For your first breakout activity we've provided an example of a Hadoop MapReduce job that performs word counting on an input file of your choice. The mapper and reducer are python scripts provided at __`WordCount/mapper.py`__ and __`WordCount/reducer.py`__. The Hadoop Streaming command is in a cell below. As you read through the example and go on to write your own Hadoop MapReduce jobs you may want to refer to Michael Noll's [blogpost on writing an MapReduce job](http://www.michael-noll.com/tutorials/writing-an-hadoop-mapreduce-program-in-python/) and/or the [Hadoop Streaming documentation](https://hadoop.apache.org/docs/r2.7.5/hadoop-streaming/HadoopStreaming.html).

### Breakout 1 Tasks:
* __a) read scripts & docstrings:__ Read through **`WordCount/mapper.py`** and **`WordCount/reducer.py`** scripts and pay attention to the docstrings. Note that they (briefly) explain what the script does and the expected input/output record formats. [`HINT`: _docstrings are a way to record information to help your reader (future-self/collaborator/grader) quickly orient to a piece of code.
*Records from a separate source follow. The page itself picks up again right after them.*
/-- The fields of a warp frame: offset, bytes and value (R410). An ended slice has no hood: its HOOD is a free value (log entry 1). -/
def Warp.frameFields (w : Warp) (free reason : Nat) (pc : DWord) (phase sq : Nat) : List (Nat × Nat × Nat) :=
  let valid := w.log.countP fun e => e.ctl.getLsbD 0
  [(0x0000, 8, 1 + w.vrc * 2 ^ 16 + srcCode w.src * 2 ^ 32 + valid * 2 ^ 40 + reason * 2 ^ 48), (0x0008, 8, pc.toNat)] ++
  ((List.range 24).map fun i => (0x0010 + 8 * i, 8, if w.isLive i then (w.slice i).pc.toNat else 0)) ++
  ((List.range 24).map fun i => (0x00D0 + i, 1, if w.isLive i then 32 + (w.slice i).hood % 32 else Config.pick free (9000 + i) % 32)) ++
  [(0x00E8, 4, w.mode.toNat), (0x00EC, 4, w.flags.toNat), (0x00F0, 4, phase), (0x00F4, 4, sq % 64), (0x00F8, 8, w.mshape.toNat)] ++
  ((List.range 128).map fun n => (0x0100 + 4 * n, 4, if (w.src ≤ n && n < 122) || n = 124 then 0 else (w.getS n).toNat)) ++
  [(0x0300, 8, w.tvec.toNat), (0x0308, 8, 0)] ++
  ((List.range 15).map fun n => (0x0310 + 16 * n, 16, (w.getQ (n + 1)).toNat)) ++
  ((List.range 8).map fun n => (0x0400 + 0x500 * n, 0x500, (w.log.getD n {}).bytes)) ++
  ((List.range w.vrc).map fun n => (0x2C00 + 384 * n, 384, (w.getV n).toNat)) ++
  ((List.range w.vrc).map fun n => (0x2C00 + 384 * w.vrc + 24 * n, 24, (w.getK n).toNat))

/-- The value of `n` bytes that fields make up, the bytes between them zero. -/
def fieldsValue (fields : List (Nat × Nat × Nat)) : Nat :=
  fields.foldl (fun a f => a + f.2.2 % 256 ^ f.2.1 * 256 ^ f.1) 0

/-- Writes fields at a base address of a context's save area; none when a page lacks what R409 asks for. -/
def State.writeFields (s : State) (ctx base total : Nat) (fields : List (Nat × Nat × Nat)) : Option State :=
  s.deviceWrite ctx base total (fieldsValue fields) true

/-- Whether an error is in a warp's state; `p` picks the words. -/
def Upset.inWarp (core slot : Nat) (p : WarpWord → Bool) : Upset → Bool
  | .warp c w x _ => c = core && w = slot && p x
  | _ => false

/-- The bits of a code word that stand inverted after errors in the bits `l`: those struck an odd number of times. -/
def wrongBits (l : List Nat) : List Nat := l.dedup.filter fun i => l.count i % 2 = 1

/-- The wrong bits of a word's error. -/
def Upset.bits : Upset → List Nat
  | .l2 _ _ _ l | .scratch _ _ l | .warp _ _ _ l => wrongBits l
  | _ => []

/-- Whether an error is in more than one bit, and so detected and not corrected. -/
def Upset.double (u : Upset) : Bool := 1 < u.bits.length

/-- Counts soft errors of a die (R57, R58, R219). -/
def State.countSoft (s : State) (die n : Nat) : State := s.modDie die fun d => { d with soft := d.soft + n }

/-- The words `p` of a warp's state are read (R58): single-bit errors are corrected and counted; none when one is uncorrectable. -/
def State.checkWords (s : State) (core slot : Nat) (p : WarpWord → Bool) : Option State :=
  if s.upsets.isEmpty then some s
  else
    let mine := s.upsets.filter (Upset.inWarp core slot p)
    if mine.any Upset.double then none
    else some ({ s with upsets := s.upsets.filter fun u => !u.inWarp core slot p }.countSoft (dieOfCore core) (mine.countP fun (u : Upset) => !u.bits.isEmpty))

/-- The words `p` of a warp's state are written or given to another warp, which ends any error in them (R58, R170). -/
def State.clearWords (s : State) (core slot : Nat) (p : WarpWord → Bool) : State :=
  if s.upsets.isEmpty then s else { s with upsets := s.upsets.filter fun u => !u.inWarp core slot p }

/-- The warp as a frame takes it: a hood that has gone on inside the window of a WAITV which has still to complete stands at that WAITV
(R335, log entry 22). -/
def Warp.rewound (w : Warp) : Warp :=
  { w.flights.foldr (fun x w => w.mapSlices fun i sl => if sl.live && sliceLanes i &&& x.lanes ≠ 0 then { sl with pc := x.x.pc } else sl) w with
    flights := [] }

/-- Writes a warp's frame (R393 step 3, R416); when it cannot be written, the subcode with which the context is lost (R58, R420). -/
def State.writeFrame (s : State) (w : Warp) (reason : Nat) (pc : DWord) : Except Nat State :=
  match s.ctx? w.ctx, s.checkWords w.core w.slot fun _ => true with
  | none, _ => .error 0x01
  | _, none => .error 0x02
  | some c, some s =>
    let g := s.gang? w.gang
    match s.writeFields w.ctx (c.warpSlot w.frameSlot) (frameBytes w.vrc)
      (w.rewound.frameFields s.free reason pc ((g.map Gang.phaseReg).getD 0) ((g.map fun g => if g.phased || g.triggered then g.sq else 0).getD 0)) with
    | some t => if s.upsets.contains (.frame w.core w.slot) then .error 0x03 else .ok t
    | none => .error 0x01

/-- Reads a log entry back (R412): an entry with CTL[0] clear is empty. -/
def LogEntry.ofBytes (v : Nat) : LogEntry :=
  if v / 2 ^ 160 % 2 = 0 then {}
  else { pc := BitVec.ofNat 64 v, insn := BitVec.ofNat 96 (v / 2 ^ 64), ctl := BitVec.ofNat 32 (v / 2 ^ 160) &&& 7,
         lanes := BitVec.ofNat 96 (v / 2 ^ 192), batch := BitVec.ofNat 32 (v / 2 ^ 288), data := BitVec.ofNat 9216 (v / 2 ^ 1024) }

/-- The log as a reload takes it (R412): a continuation entry that does not follow a valid first entry is ignored. -/
def keepEntries (log : List LogEntry) : List LogEntry :=
  log.zipIdx.map fun x =>
    let before := (log[x.2 - 1]?.getD {}).ctl
    if x.1.ctl.getLsbD 1 && (x.2 = 0 || !before.getLsbD 0 || before.getLsbD 1) then {} else x.1

/-- MODE as a reload takes it (R412). -/
def reloadMode (m : Word) : Word :=
  let m := m &&& 0x1FFF
  if m &&& 7 = 0 || m &&& 7 = 7 then (m &&& ~~~7) ||| 1 else m

/-- The fields of MSHAPE that exist (R373). -/
def mshapeMask : DWord := 0x000003FF01FFFFFF

/-- A warp as its frame leaves it (R412); `rd off n` reads the frame, `live` says which slices had not ended. What its MFENCEs
have ordered stays ordered (R384). -/
def Warp.reload (w : Warp) (rd : Nat → Nat → Nat) (live : Nat → Bool) : Warp :=
  let grp := fun (i : Nat) => rd (0x00D0 + i) 1
  let on := fun (i : Nat) => live i && grp i / 32 % 2 = 1
  let pc := fun (i : Nat) => BitVec.ofNat 64 (rd (0x0010 + 8 * i) 8)
  let same := fun (i j : Nat) => on i && on j && grp i % 32 = grp j % 32 && pc i = pc j
  let slices := (List.range 24).map fun i =>
    ({ pc := pc i, live := on i, hood := ((List.range 24).find? (same i)).getD i, fence := (w.slice i).fence } : Slice)
  let liveLanes := lanesOfSlices ((List.range 24).filter on)
  let sreg := fun (n : Nat) =>
    let x := BitVec.ofNat 32 (rd (0x0100 + 4 * n) 4)
    if n = 124 || (w.src ≤ n && n < 122) then 0
    else if 125 ≤ n then x &&& liveLanes.extractLsb' (32 * (n - 125)) 32 else x
  { w with
    slices := slices
    mode := reloadMode (BitVec.ofNat 32 (rd 0x00E8 4))
    flags := BitVec.ofNat 32 (rd 0x00EC 4) &&& 0xFF
    mshape := BitVec.ofNat 64 (rd 0x00F8 8) &&& mshapeMask
    s := (List.range 128).map sreg
    tvec := BitVec.ofNat 64 (rd 0x0300 8)
    q := (List.range 16).map fun n => if n = 0 then BitVec.allOnes 96 else BitVec.ofNat 96 (rd (0x0300 + 16 * n) 12)
    log := keepEntries ((List.range 8).map fun n => LogEntry.ofBytes (rd (0x0400 + 0x500 * n) 0x500))
    v := (List.range w.vrc).map fun n => BitVec.ofNat 3072 (rd (0x2C00 + 384 * n) 384)
    k := (List.range w.vrc).map fun n => BitVec.ofNat 192 (rd (0x2C00 + 384 * w.vrc + 24 * n) 24)
    windows := []
    shared := []
    flights := []
    handler := false
    returning := none
    entry := none }

/-- Whether a frame can be read: mapped and not poisoned (R420). -/
def State.frameReadable (s : State) (ctx base n : Nat) : Bool := (s.deviceRead ctx base n).isSome

/-- Reads part of a frame. -/
def State.frameRead (s : State) (ctx base : Nat) (off n : Nat) : Nat := (s.deviceRead ctx (base + off) n).getD 0

/-! ## Taking an exception (R393, R396) -/

/-- REASON of a batch (R411). -/
def reasonOf (r : FaultRec) : Nat :=
  if r.code = 0x38 then 0x01 else if r.code = 0x39 then 0x02 else if r.code = 0x3A || r.code = 0x3B then 0x03 else 0x04

/-- Waits of an issued instruction that has neither completed nor parked (R393 step 1). -/
def Wait.inFlight : Wait → Bool
  | .remote _ => true
  | .copy _ => true
  | .tfence _ => true
  | .migration _ => true
  | _ => false

/-- Waits that hold back handler entry: those, and a sleep, which only a pre-emption ends early (R267). -/
def Wait.holdsEntry : Wait → Bool
  | .sleep _ => true
  | x => x.inFlight

/-- Whether every issued instruction of a warp has completed or parked; a WAITV that has read its comparand waits again later (R335). -/
def Warp.drained (w : Warp) : Bool := (w.liveSlices.all fun i => !(w.slice i).wait.holdsEntry) && w.flights.all Flight.value

/-- Whether an access that a warp issued is still outstanding, posted writes apart. -/
def State.hasAccess (s : State) (core slot : Nat) : Bool :=
  s.eng.pend.any fun o => !o.write && o.copy = 0 && o.core = core && o.slot = slot && !o.answered

/-- Whether a product of a warp has not completed. -/
def State.hasProducts (s : State) (core slot : Nat) : Bool := s.eng.products.any fun p => p.core = core && p.slot = slot && !p.done

/-- A core's L1 without the lines of `n` bytes of storage at a context's address, which the device has written for it to read (R393, R466). -/
def State.dropSpan (s : State) (core ctx va n : Nat) : State :=
  let spans := (s.deviceSpan ctx va n false).getD []
  s.l1Keep fun x => !(x.core = core && spans.any fun p => p.2.1 < 128 * x.pa + 128 && 128 * x.pa < p.2.1 + p.2.2)

/-- Where a batch of `n` records of a context is written now: its queue's header and its records (R406). -/
def State.batchSpans (s : State) (ctx n : Nat) : List (Nat × Nat) :=
  match s.ctx? ctx with
  | none => []
  | some c => match s.deviceRead ctx c.fqhdr 128 with
    | none => []
    | some h => (c.fqhdr, 128) :: (List.range n).map fun i => ((natBits h 0 64 + (natBits h 512 32 + i) % natBits h 64 32 * 48) % 2 ^ 64, 48)

/-- The warp as handler entry makes it: one hood of all its live slices at `%tvec` (R393 steps 4 and 5). What was parked stands in
the frame's log, from which TRET takes it back (log entry 30). -/
def Warp.atHandler (w : Warp) : Warp :=
  let live := w.liveSlices
  let m := w.liveLanes
  let w := w.mapSlices fun _ sl => if sl.live then { sl with pc := w.tvec, hood := keyOf live, wait := .run, tgt := true } else sl
  { w with
    s := ((w.s.set 125 (m.extractLsb' 0 32)).set 126 (m.extractLsb' 32 32)).set 127 (m.extractLsb' 64 32)
    handler := true, entry := none, windows := [], shared := [], flights := [], returning := none, log := List.replicate 8 {} }

/-- Completes a pending handler entry once the warp has drained and its products have completed (R393); in handler mode, or with no handler,
the warp halts and the frame is not rewritten (R396). The handler's loads see the frame and the records (R393, R466): it begins once those
stand in storage, which the host may have to give up first (R450). -/
def State.tryEntry (s : State) (core slot : Nat) : State :=
  match s.warp? core slot with
  | none => s
  | some w =>
    match w.entry with
    | none => s
    | some e =>
      let frame := (((s.ctx? w.ctx).map fun c => c.warpSlot w.frameSlot).getD 0, frameBytes w.vrc)
      if e.written then
        (if s.hub.late.isEmpty then (s.setWarp { w with entry := none }).l1Flush core else s)
      else if !w.drained || s.hasAccess core slot || s.hasProducts core slot then s
      else
        let seen := s.batchSpans w.ctx e.recs.length
        let s := s.writeBatch w.ctx (.warp core slot) e.recs
        if w.handler || w.tvec = 0 then s.setWarp { w with halted := true, entry := none }
        else
          match s.writeFrame w e.reason e.pc with
          | .error e => s.lose w.ctx core slot e
          | .ok s => ((frame :: seen).foldl (fun s x => s.dropSpan core w.ctx x.1 x.2) s).modWarp core slot fun _ =>
              if s.hub.late.isEmpty then w.atHandler else { w.atHandler with entry := some { e with written := true } }

/-- More records of one entry, in the order of their lowest lanes; its REASON and FAULT_PC follow the first (R404, R411). -/
def Entry.join (e : Entry) (recs : List FaultRec) : Entry :=
  let low := fun (r : FaultRec) => (LaneMask.lowest r.lanes).getD 96
  match (e.recs ++ recs).insertionSort fun a b => low a ≤ low b with
  | [] => e
  | r :: rest => { recs := r :: rest, reason := reasonOf r, pc := r.pc, written := e.written }

/-- A fault with outcome H, a trap or a breakpoint of a warp: its records join the pending entry, which takes place as soon as it can
(R393). -/
def State.raise (s : State) (core slot : Nat) (recs : List FaultRec) (reason : Nat) (pc : DWord) : State :=
  let s := s.modWarp core slot fun w =>
    { w with entry := some (w.entry.elim { recs := recs, reason := reason, pc := pc } fun e => e.join recs) }
  s.tryEntry core slot

/-- Raises records whose REASON is that of the first (R411). -/
def State.raiseRecs (s : State) (core slot : Nat) (recs : List FaultRec) (pc : DWord) : State :=
  match recs with
  | [] => s
  | r :: _ => s.raise core slot recs (reasonOf r) pc

end Sys2Proof.Machine
end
They should describe_ __what__  (_not_ how) _is being done. For more information refer to the [PEP 8 Style Guide for Python](https://www.python.org/dev/peps/pep-0008/)_] The use of docstrings is recommended in all code that is written for this class.

* __b) discuss:__ What are the 'keys' and what are the 'values' in this MapReduce job? What delimiter separates them when we write to standard output? How will you expect Hadoop to sort the records emitted by the mapper script? Why is this order important given how the reducer script is written?


* __c) run provided code:__ Run the cells provided to make sure that your mapper and reducer scripts are executable, load the input files into HDFS, and clear the HDFS directory where the job will write its output. You will need to do these preparation steps for all future Hadoop MapReduce jobs.


* __d) unit test:__ A good habit when writing Hadoop streaming jobs is to test your mappers and reducers locally before passing them to a Hadoop streaming command. An easy way to do this is to pipe in a small line of text. We've provided the unix code to do so and added a unix sort to mimic Hadoop's default sorting. Run these cells to confirm that our mapper and reducer work properly. (Observe how the reducer doesn't work without the sort).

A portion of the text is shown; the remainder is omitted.